The following 3 photos are Pure and Unadulterated, i.e. As Is for light and colour (e.g. the sky!)

The view looking north on to the fields... wonderfully rich soil; rolling farmland as far as the eye can see. Always present are birds, flocks of them swooping over the fields.

Finally, Auchterder is where the 4 x 4 country vehicle comes out and the Lamborghini is kept in the garage ... and sure enough one passed me. (The fence above is just out of the picture on the left.)

Thursday, 5 November 2009


Our children's orchestra - Bearsden Young Fiddlers - is preparing for their 10th Anniversary Concert which is taking place this Saturday, 7 pm, in Cairns Church, Milngavie.

I took some photos for publicity at the rehearsal this week. This image is a web-friendly contribution.

I am here to say that, in Scotland, there are lots of young folk out there with their fiddles whether in orchestras, their friends' kitchen or in formal competitions.

On that note (oops, sorry about the pun) Bob and Kate invited me to join them last Sunday to drive to Blair Atholl to be part of the audience at the Glenfiddich Fiddle Championships (taking place in Blair Castle).

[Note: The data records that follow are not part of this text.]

-- ==== Sys2Proof/Machine/Bits.lean ====
section
/-! DEFINITION. Bit and byte helpers: reflection (spec/40_bit_reflection.md), byte extraction and
little-endian assembly (spec/45_arithmetic_and_sequencing.md R160), the rotation of the MD5 step, and a
register array filled entry by entry. -/

namespace Sys2Proof.Machine

/-- `reflect_N(v)`: bit i of the image is bit N-1-i of v (spec/40_bit_reflection.md R80). -/
def reflect {n : Nat} (v : BitVec n) : BitVec n := v.reverse

/-- `rotl32(v, s)` for 1 <= s <= 31 (spec/00_scope.md R7). -/
def rotl32 (v : Word) (s : Nat) : Word := (v <<< s) ||| (v >>> (32 - s))

/-- Byte j of a value, j = 0 least significant (spec/45 R160 "byte extraction"). -/
def byteOf {n : Nat} (v : BitVec n) (j : Nat) : Byte := v.extractLsb' (8 * j) 8

/-- The low `k` bytes of a value, least significant first (spec/20_memory.md R43, R44). -/
def leBytes {n : Nat} (v : BitVec n) (k : Nat) : List Byte := (List.range k).map (byteOf v)

/-- `b0 OR (b1 << 8) OR ...` at width n (spec/45 R160 "byte assembly"). -/
def leAssemble (n : Nat) : List Byte → BitVec n
  | [] => 0
  | b :: bs => b.setWidth n ||| (leAssemble n bs <<< 8)

/-- The register array whose entry i is `f i`. -/
def tabulate {α : Type} (n : Nat) (f : Fin n → α) : Vector α n :=
  ⟨⟨(List.finRange n).map f⟩, by simp⟩

end Sys2Proof.Machine
end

Sitting in the great hall opposite the painting* of Neil Gow we listened to 8 invited young competitors play their Slow Airs, Marches, Strathspeys and Reels as well as selected pieces by William Marshall (of whom I have written elsewhere in this blog).

As a member of the audience (of about 300) it is always fun to try and pick the overall winner. I put my 'money' on this gal ... Rebecca Lomnicky: you will have to go to her website which is a blog about her day ... and, wait for it! .... she won!

And well deserved!

For once I did something right: As it happened, I went up to her at half time and said I thought she played absolutely perfectly ... 10 out 10. As you can see, she is still in High School and lives in Corvallis, Oregon.

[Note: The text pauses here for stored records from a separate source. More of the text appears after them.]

-- ==== Sys2Proof/Machine/Rom.lean ====
section
/-! DEFINITION. The shipped content of PARAM_ROM (spec/10_state.md R16, assumption log 13) and the model
lookup (R15).
TBL is derived from the ROM (R18) and is defined in Machine/Crc.lean. -/

namespace Sys2Proof.Machine

/-- W = 8: standard, ITU, ROHC, MAXIM. -/
def shippedCrc8 : List (CrcModel .w8) :=
  [ { poly := 0x07, init := 0x00, xorout := 0x00, refin := false, refout := false },
    { poly := 0x07, init := 0x00, xorout := 0x55, refin := false, refout := false },
    { poly := 0x07, init := 0xFF, xorout := 0x00, refin := true, refout := true },
    { poly := 0x31, init := 0x00, xorout := 0x00, refin := true, refout := true } ]

/-- W = 16: IBM, MAXIM, USB, MODBUS, CCITT, CCITT-FALSE, X25, XMODEM, DNP. -/
def shippedCrc16 : List (CrcModel .w16) :=
  [ { poly := 0x8005, init := 0x0000, xorout := 0x0000, refin := true, refout := true },
    { poly := 0x8005, init := 0x0000, xorout := 0xFFFF, refin := true, refout := true },
    { poly := 0x8005, init := 0xFFFF, xorout := 0xFFFF, refin := true, refout := true },
    { poly := 0x8005, init := 0xFFFF, xorout := 0x0000, refin := true, refout := true },
    { poly := 0x1021, init := 0x0000, xorout := 0x0000, refin := true, refout := true },
    { poly := 0x1021, init := 0xFFFF, xorout := 0x0000, refin := false, refout := false },
    { poly := 0x1021, init := 0xFFFF, xorout := 0xFFFF, refin := true, refout := true },
    { poly := 0x1021, init := 0x0000, xorout := 0x0000, refin := false, refout := false },
    { poly := 0x3D65, init := 0x0000, xorout := 0xFFFF, refin := true, refout := true } ]

/-- W = 32: standard (CRC-32), MPEG-2. -/
def shippedCrc32 : List (CrcModel .w32) :=
  [ { poly := 0x04C11DB7, init := 0xFFFFFFFF, xorout := 0xFFFFFFFF, refin := true, refout := true },
    { poly := 0x04C11DB7, init := 0xFFFFFFFF, xorout := 0x00000000, refin := false, refout := false } ]

/-- The shipped value of the parameter PARAM_ROM. -/
def shippedRom : ParamRom :=
  { crc8 := shippedCrc8, crc16 := shippedCrc16, crc32 := shippedCrc32 }

/-- PARAM_ROM[W] as an array. -/
def romModels (rom : ParamRom) (W : Width) : List (CrcModel W) :=
  match W with
  | .w8 => rom.crc8
  | .w16 => rom.crc16
  | .w32 => rom.crc32

/-- PARAM_ROM[W][id]: MODEL_ID is used as is, zero-extended and not scaled (spec/30_encoding.md R66); none at
or above N_MODELS[W]. -/
def romLookup (rom : ParamRom) (W : Width) (id : Byte) : Option (CrcModel W) :=
  (romModels rom W)[id.toNat]?

end Sys2Proof.Machine
end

Source: Wikipedia. (My photo is rubbish!)

Wednesday, 4 November 2009


It is now November and the days are getting noticeably shorter. The leaves are going off the trees and the foul weather is upon us (flooding in many areas of the country). However, there was a break in the weather systems rolling in from the south-west. Ahh... sunshine! Out with the camera!

And out with some washing (which gets a soaking with the heavy showers that pass quickly over) and there it is dripping from the line. Yes, I know... but it still is better to bring it in fresh smelling and soaking than not to have at least some time outside on the line.

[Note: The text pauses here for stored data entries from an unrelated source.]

/-- A word decodes to no instruction exactly in the cases spec/60_exceptions.md R176 lists, and with such a word
in CMD the command raises ERR_ILLEGAL_CMD, code 5, and changes nothing else (R176). -/
def Obligations.IllegalWordsAreExactlyTheListedOnes : Prop :=
  (∀ w : Word,
    (∀ i, decode w ≠ .ok i) ↔
      (w.extractLsb' 16 16 ≠ 0 ∨
       w.extractLsb' 0 4 ∈ [0x0#4, 0x6#4, 0x7#4, 0xB#4, 0xC#4, 0xD#4, 0xE#4, 0xF#4] ∨
       (w.extractLsb' 4 2 = 3#2 ∧ w.extractLsb' 0 4 ∈ [0x1#4, 0x2#4, 0x3#4, 0x4#4, 0x5#4]) ∨
       ((w.getLsbD 6 = true ∨ w.getLsbD 7 = true) ∧ w.extractLsb' 0 4 ∈ [0x2#4, 0x3#4]) ∨
       (w.getLsbD 7 = true ∧ w.extractLsb' 0 4 = 0x1#4) ∨
       (w.getLsbD 6 = true ∧ w.extractLsb' 0 4 ∈ [0x4#4, 0x5#4]) ∨
       ((w.extractLsb' 4 2 ≠ 0 ∨ w.getLsbD 6 = true ∨ w.getLsbD 7 = true ∨ w.extractLsb' 8 8 ≠ 0) ∧
         w.extractLsb' 0 4 ∈ [0x8#4, 0x9#4, 0xA#4]))) ∧
  FaultCode.errIllegalCmd.code = 5 ∧
  (∀ s : State, s.fault = false → (∀ i, decode s.cmd ≠ .ok i) →
    runCommand s = .next { s with fault := true, faultCode := .errIllegalCmd })

/-! ## The step -/

/-- A step takes the HOST's next action: with a command word, CMD holds the word and the instruction it decodes to
runs; a word that decodes to none raises ERR_ILLEGAL_CMD, or is ignored where FAULT is 1 (spec/30_encoding.md R60,
R71, spec/60_exceptions.md R176, R183). Writing LEN (its low LEN_W bits), DATA, BUF or a byte of BUF does that; with
no action to come nothing happens. The model's choices: how a program reaches the ENGINE and that a write of CMD
lands whatever FAULT is (assumption log 1), that a wider value written to LEN is cut to LEN_W bits (log 3), that the
length of the buffer handed over is BUF_LEN and a poke at or above it is the fault pokeOutsideBuffer (log 4). -/
def Obligations.StepRunsTheDecodedCommand : Prop :=
  (∀ (s : State) (w : Word) (rest : List HostAction), s.host = .command w :: rest →
    (∀ i, decode w = .ok i → step s = exec i { s with host := rest, cmd := w }) ∧
    ((∀ i, decode w ≠ .ok i) →
      (s.fault = false →
        step s = .next { s with host := rest, cmd := w, fault := true, faultCode := .errIllegalCmd }) ∧
      (s.fault = true → step s = .next { s with host := rest, cmd := w }))) ∧
  (∀ (s : State) (v : Nat) (rest : List HostAction), s.host = .writeLen v :: rest →
    step s = .next { s with host := rest, len := v % 2 ^ s.lenW }) ∧
  (∀ (s : State) (d : List Byte) (rest : List HostAction), s.host = .supplyData d :: rest →
    step s = .next { s with host := rest, data := Memory.ofBytes d }) ∧
  (∀ (s : State) (d : List Byte) (rest : List HostAction), s.host = .handBuffer d :: rest →
    step s = .next { s with host := rest, buf := Memory.ofBytes d, bufLen := d.length }) ∧
  (∀ (s : State) (off : Nat) (v : Byte) (rest : List HostAction), s.host = .pokeBuffer off v :: rest →
    (off < s.bufLen → step s = .next { s with host := rest, buf := s.buf.write off v }) ∧
    (s.bufLen ≤ off → step s = .fault .pokeOutsideBuffer)) ∧
  (∀ s : State, s.host = [] → step s = .next s)

/-- Every command answers a next state in every state: nothing but the five faults can fail
(spec/60_exceptions.md R175), and those are taken. -/
def Obligations.EveryCommandAnswersANextState : Prop :=
  ∀ (i : Instr) (s : State), ∃ t, exec i s = .next t

/-! ## Faults -/

/-- Fault entry sets FAULT, puts a code that is not 0 into FAULT_CODE and writes no other state: for every
instruction, and for every word in CMD, a word that does not decode among them (spec/60_exceptions.md R182). -/
def Obligations.FaultEntryWritesOnlyTheFaultFields : Prop :=
  ∀ s t : State, s.fault = false → t.fault = true →
    ((∃ i, exec i s = .next t) ∨ runCommand s = .next t) →
    t.faultCode.code ≠ 0 ∧ t = { s with fault := true, faultCode := t.faultCode }

/-- While FAULT = 1 every command presented, legal or not, is ignored: no instruction and no word in CMD changes
any state, so every register the HOST can read keeps its value (spec/60_exceptions.md R183). -/
def Obligations.StuckEngineIgnoresEveryCommand : Prop :=
  ∀ s : State, s.fault = true →
    (∀ i : Instr, exec i s = .next s) ∧
    (∀ w : Word, ∃ t, runCommand (s.present w) = .next t ∧ t = s.present w ∧ ∀ n, t.readReg n = s.readReg n)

With the very good weather in October I was able to dig over most of the garden. My rule is "an hour a day". That way I don't get too tired or fed up with the work of it all. I don't have a porch (or similar cool place) for flowers so what I do is place them outside opposite the kitchen window. These flowers are from Mairi - see close-ups below.

The setts (rectangular cobble-stones) are piled there awaiting their new home where a friend is going to use them in the garden. There are hundreds in this garden (laid out in 1960). We will keep what is required for the up-dated layout and give away the rest.

The pots are planted with narcissus bulbs and other bulbs (unknown species) which I dug up as I was tidying the beds in the front of the house.

The good news about sunshine and showers - especially at this 'shoulder' time of year in the calendar - is that the angle of the sun's rays is lower which makes for wonderful light and shadows.

These photos of the flowers are "as is"... I have not touched them with Photoshop.

These will become amaryllis if they don't drown before flowering! I bought them in Lidl's (many items from continental Europe) ... very cheap; they come by the truck-load from Holland.


Ishie (nearly 3 years old) and Alastair (nearly 2 years old) were with us all morning early this week. After we had a bite of lunch (scrambled eggs and toast) they were on hand to help vacuum the mess under the table.

We must have the only house in the world where it is OK to draw on the walls, spill on the floor, tramp dirt in from the garden, splash water all around the bathroom sink! The floors are bare boards or carpet that will be replaced; the embossed wallpaper is about to come off (one layer only therefore easy to do).